Julgamos que a tese (agora) defendida pelo Ministério Público na 1ª instância não merece acolhimento, desde logo pelas razões clara e incisivamente expostas pelo Ministério Público, nesta Relação.
Com efeito, diz o Ex. Procurador-geral Adjunto:
“Terá de confessar-se que a proposta do Ministério Público, há muito defendida pelos autores que cita, não deixa de ser sugestiva. Tão sugestiva que se enreda nas malhas que ela própria tece. Ou seja: no caso, o Ministério Público porque a decisão transitou, assenta em que a condenação efectivamente foi cumprida, sem que nada o demonstre. Para o Ex.mo Recorrente, há como que uma presunção de cumprimento da pena, só e tão só porque a decisão transitou e passaram os três meses de proibição de conduzir (…).
Para a lei (art. 69 do CP e 500, 2 do CPP) é indiferente se o condenado conduziu ou não conduziu no período proibido e isso enquanto se não demonstrar no processo que a determinação judicial foi cumprida.

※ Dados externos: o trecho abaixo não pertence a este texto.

/-- Clearing a bit of a register of 20 clears that bit alone. -/
theorem bitOf_clear (x : BitVec 20) {d k : Nat} (hk : k < 20) :
    bitOf (x &&& ~~~(BitVec.ofNat 20 (2 ^ d))).toNat k = (bitOf x.toNat k && decide (d ≠ k)) := by
  have hmask : (~~~(BitVec.ofNat 20 (2 ^ d))).getLsbD k = decide (d ≠ k) := by
    rw [BitVec.getLsbD_not, BitVec.getLsbD_ofNat, Nat.testBit_two_pow]
    simp [hk]
  rw [bitOf, bitOf, BitVec.testBit_toNat, BitVec.testBit_toNat, BitVec.getLsbD_and, hmask]

/-- A switch-off with no request waiting takes the domain's bit of state and the grants of its bays. -/
theorem State.railOff_power {s : State} (h : s.power.queue = []) (d : Nat) : s.railOff d = { s with power := { s.power with
    state := s.power.state &&& ~~~(BitVec.ofNat 20 (2 ^ d))
    queue := [], held := s.power.held.filter (fun x => !(domainBays d).contains (grantBay x.cls x.who)) } } := by
  rw [State.railOff, h]
  exact State.scanGrants_of_no_request rfl

section
variable {s : State} {i : Iface} {v : BitVec 32}

theorem exec_domainWrite_low (hlive : s.answers .power = true) :
    exec (.domainWrite i false v) s = .next (s.latchLow i (Blk.base .power) v) := by
  simp only [exec, execDomainWrite, hlive, Bool.not_true, Bool.not_false, Bool.false_eq_true, if_false, if_true]

/-- A high-word write writes every bit, from its latched low word or from the present bits. -/
theorem exec_domainWrite_high (hlive : s.answers .power = true) : exec (.domainWrite i true v) s =
    let t := s.takeLow i (Blk.base .power) s.power.on.toNat
    .next ((List.range 20).foldl (fun u k => u.domainBit k (bitOf t.1 k)) t.2) := by
  simp only [exec, execDomainWrite, hlive, Bool.not_true, Bool.false_eq_true, if_false]

theorem State.takeLow_latched {a d : Nat} (h : Tab.get? s.regs.writeLatch[(ifaceIx i).val] a = some d) (present : Nat) :
    (s.takeLow i a present).1 = d := by
  simp only [State.takeLow, Tab.get, h, Option.getD_some]

theorem State.takeLow_unlatched {a : Nat} (h : Tab.get? s.regs.writeLatch[(ifaceIx i).val] a = none) (present : Nat) :
    (s.takeLow i a present).1 = present := by
  simp only [State.takeLow, Tab.get, h, Option.getD_none]

/-- With no low word latched, a high-word write asks for what is on. -/
theorem exec_domainWrite_unlatched (hlive : s.answers .power = true)
    (hlatch : Tab.get? s.regs.writeLatch[(ifaceIx i).val] (Blk.base .power) = none) :
    exec (.domainWrite i true v) s = .next (s.takeLow i (Blk.base .power) s.power.on.toNat).2 := by
  rw [exec_domainWrite_high hlive]
  dsimp only
  rw [State.takeLow_unlatched hlatch]
  exact congrArg Host.Outcome.next (State.domainBits_of_same (s.takeLow i (Blk.base .power) s.power.on.toNat).2 _)

theorem exec_domainSwitchDone_barred (d : Fin 20)
    (h : bitOf s.power.on.toNat d.val = bitOf s.power.state.toNat d.val ∨ s.power.powerFail = true) : exec (.domainSwitchDone d) s = .next s :=
  if_pos h

theorem exec_domainSwitchDone_on (d : Fin 20) (hon : bitOf s.power.on.toNat d.val = true) (hstate : bitOf s.power.state.toNat d.val = false)
    (hfail : s.power.powerFail = false) : exec (.domainSwitchDone d) s = .next (s.railOn d.val) := by
  simp [exec, execDomainSwitchDone, hon, hstate, hfail]

theorem exec_domainSwitchDone_off (d : Fin 20) (hon : bitOf s.power.on.toNat d.val = false) (hstate : bitOf s.power.state.toNat d.val = true)
    (hfail : s.power.powerFail = false) : exec (.domainSwitchDone d) s = .next (s.railOff d.val) := by
  simp [exec, execDomainSwitchDone, hon, hstate, hfail]

/-! ### The governor's inputs (R447 to R451) -/

theorem State.logVec_next (s : State) (src : BitVec 16) (e : Ev) (data : List Nat) (bit : Nat) :
    (s.logVec src e data bit).log.next = s.log.next + 1 := by
  rw [State.logVec, State.mgmtEvent_frame]
  rfl

theorem State.logVec_power (s : State) (src : BitVec 16) (e : Ev) (data : List Nat) (bit : Nat) :
    (s.logVec src e data bit).power = s.power := by
  rw [State.logVec_frame]

theorem exec_capWrite {c : BitVec 17} (hlive : s.answers .power = true) (hqueue : s.power.queue = []) :
    exec (.capWrite c) s = .next (s.setFld .power POWER.cap_mw c.toNat) := by
  simp only [exec, execCapWrite, hlive, Bool.not_true, Bool.false_eq_true, if_false]
  refine congrArg Host.Outcome.next (State.scanGrants_of_no_request ?_)
  exact hqueue

theorem exec_powerMeasure_over (mw : BitVec 17) (b : Bool) (hover : s.cap < mw.toNat) (hnew : s.power.overCap = false) :
    exec (.powerMeasure mw b) s = .next (State.logVec { s with power := { s.power with pIn := mw.toNat, overCap := true } }
      (srcBlock 1) .overCap [mw.toNat] 10) := by
  simp only [exec, execPowerMeasure, hover, hnew, Bool.false_eq_true, if_false, if_true]

theorem exec_powerMeasure_within (mw : BitVec 17) (b : Bool) (hin : mw.toNat ≤ s.cap) (h : s.power.overCap = false ∨ b = false) :
    exec (.powerMeasure mw b) s = .next { s with power := { s.power with pIn := mw.toNat } } := by
  have hends : (s.power.overCap && b) = false := by rcases h with h | h <;> simp [h]
  simp only [exec, execPowerMeasure, if_neg (Nat.not_lt.mpr hin), hends, Bool.false_eq_true, if_false]

theorem exec_powerMeasure_ends (mw : BitVec 17) (hin : mw.toNat ≤ s.cap) (hover : s.power.overCap = true) (hqueue : s.power.queue = []) :
    exec (.powerMeasure mw true) s = .next { s with power := { s.power with pIn := mw.toNat, overCap := false } } := by
  simp only [exec, execPowerMeasure, if_neg (Nat.not_lt.mpr hin), hover, Bool.and_self, if_true]
  refine congrArg Host.Outcome.next (State.scanGrants_of_no_request ?_)
  exact hqueue

theorem exec_thermalWarn_hot (c : BitVec 16) (hhot : 1600 ≤ c.toInt) (hnew : s.power.thermalWarn = false) : exec (.thermalWarn c) s =
    .next (State.logVec { s with power := { s.power with dieTemp := c.toInt, thermalWarn := true } } (srcBlock 1) .thermalWarn
      [c.toNat] 11) := by
  simp only [exec, execThermalWarn, hnew, Bool.false_eq_true, false_or, if_neg (Int.not_lt.mpr hhot)]

theorem exec_thermalWarn_records (c : BitVec 16) (h : c.toInt < 1600 ∨ s.power.thermalWarn = true) :
    exec (.thermalWarn c) s = .next { s with power := { s.power with dieTemp := c.toInt } } :=
  if_pos h.symm

theorem exec_thermalWarnClear (hqueue : s.power.queue = []) :
    exec .thermalWarnClear s = .next { s with power := { s.power with thermalWarn := false } } := by
  cases hwarn : s.power.thermalWarn with
  | false =>
    have hstays : exec .thermalWarnClear s = .next s := by
      simp only [exec, execThermalWarnClear, hwarn, Bool.false_eq_true, if_false]
    rw [hstays, ← hwarn]
  | true =>
    simp only [exec, execThermalWarnClear, hwarn, if_true]
    refine congrArg Host.Outcome.next (State.scanGrants_of_no_request ?_)
    exact hqueue

end

end Sys2Proof.Machine

namespace Sys2Proof.Machine

/-! ### What a loss of power or of the reference leaves of time and of the domains (R452, R458)

Step 3 of Table 18-6 turns bridges off: heads are lost, windows fail, commands end and grants are withdrawn. No operation on that way
moves the time or switches a domain, so each has its law here. -/

/-- The timebase, the domains' bits and states, and whether a power failure stands. -/
def State.rails (s : State) : Timebase × BitVec 20 × BitVec 20 × Bool := (s.time, s.power.on, s.power.state, s.power.powerFail)

theorem State.flag_rails (s : State) (b : Blk) (f : Field) : (s.flag b f).rails = s.rails := rfl

theorem State.incSat_rails (s : State) (b : Blk) (f : Field) : (s.incSat b f).rails = s.rails := rfl

theorem State.logEv_rails (s : State) (src : BitVec 16) (e : Ev) (data : List Nat) : (s.logEv src e data).rails = s.rails := rfl

theorem State.modExtent_rails (s : State) (key : Nat) (f : Extent → Extent) : (s.modExtent key f).rails = s.rails := rfl

theorem State.modBay_rails (s : State) (b : BayId) (f : Bay → Bay) : (s.modBay b f).rails = s.rails := rfl

theorem State.modAxis_rails (s : State) (a : AxisId) (f : Axis → Axis) : (s.modAxis a f).rails = s.rails := by
  cases a <;> rfl

theorem State.modTrk_rails (s : State) (g : HeadId) (f : TrkSt → TrkSt) : (s.modTrk g f).rails = s.rails := rfl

Se assim não fora, não se impunha que se apresentasse o título de condução em tribunal no prazo de 10 dias (art. 500º, 2 do CPP). (…)
O resto constitui especulação jurídica, especulação perigosa, na medida em que, como se referiu, acaba por presumir que o condenado respeitou a decisão jurisdicional sem que nada permitiu concluir que isso aconteceu. (…)” – cfr. fls. 26 e 27 destes autos.

Pensamos também que a tese ora defendida pelo recorrente é manifestamente insustentável (i) por não ter apoio na lei e (ii) equivaler a uma ruptura com a efectividade (que pressupõe um controle) de qualquer sistema punitivo/retributivo.

Trata-se de um entendimento “contra legem”, como facilmente se demonstra.
O art. 500º, 3 do CPP tem a seguinte redacção: “se o condenado na proibição de conduzir veículos motorizados não proceder de acordo com o disposto no número anterior, o tribunal ordena a apreensão da licença de condução”. Este artigo exige, de modo claro e simples, que a carta seja apreendida, se não for espontaneamente entregue. E o n.º 4 do mesmo artigo adianta. “A licença de condução fica retida na secretaria do tribunal pelo período de tempo que durar a proibição”. Segundo as próprias palavras do legislador, o julgado quanto à pena de proibição de conduzir cumpre-se sem a posse do título de condução.
É pois “contra legem” toda a argumentação no sentido de fazer iniciar o cumprimento da pena acessória sem a entrega do título.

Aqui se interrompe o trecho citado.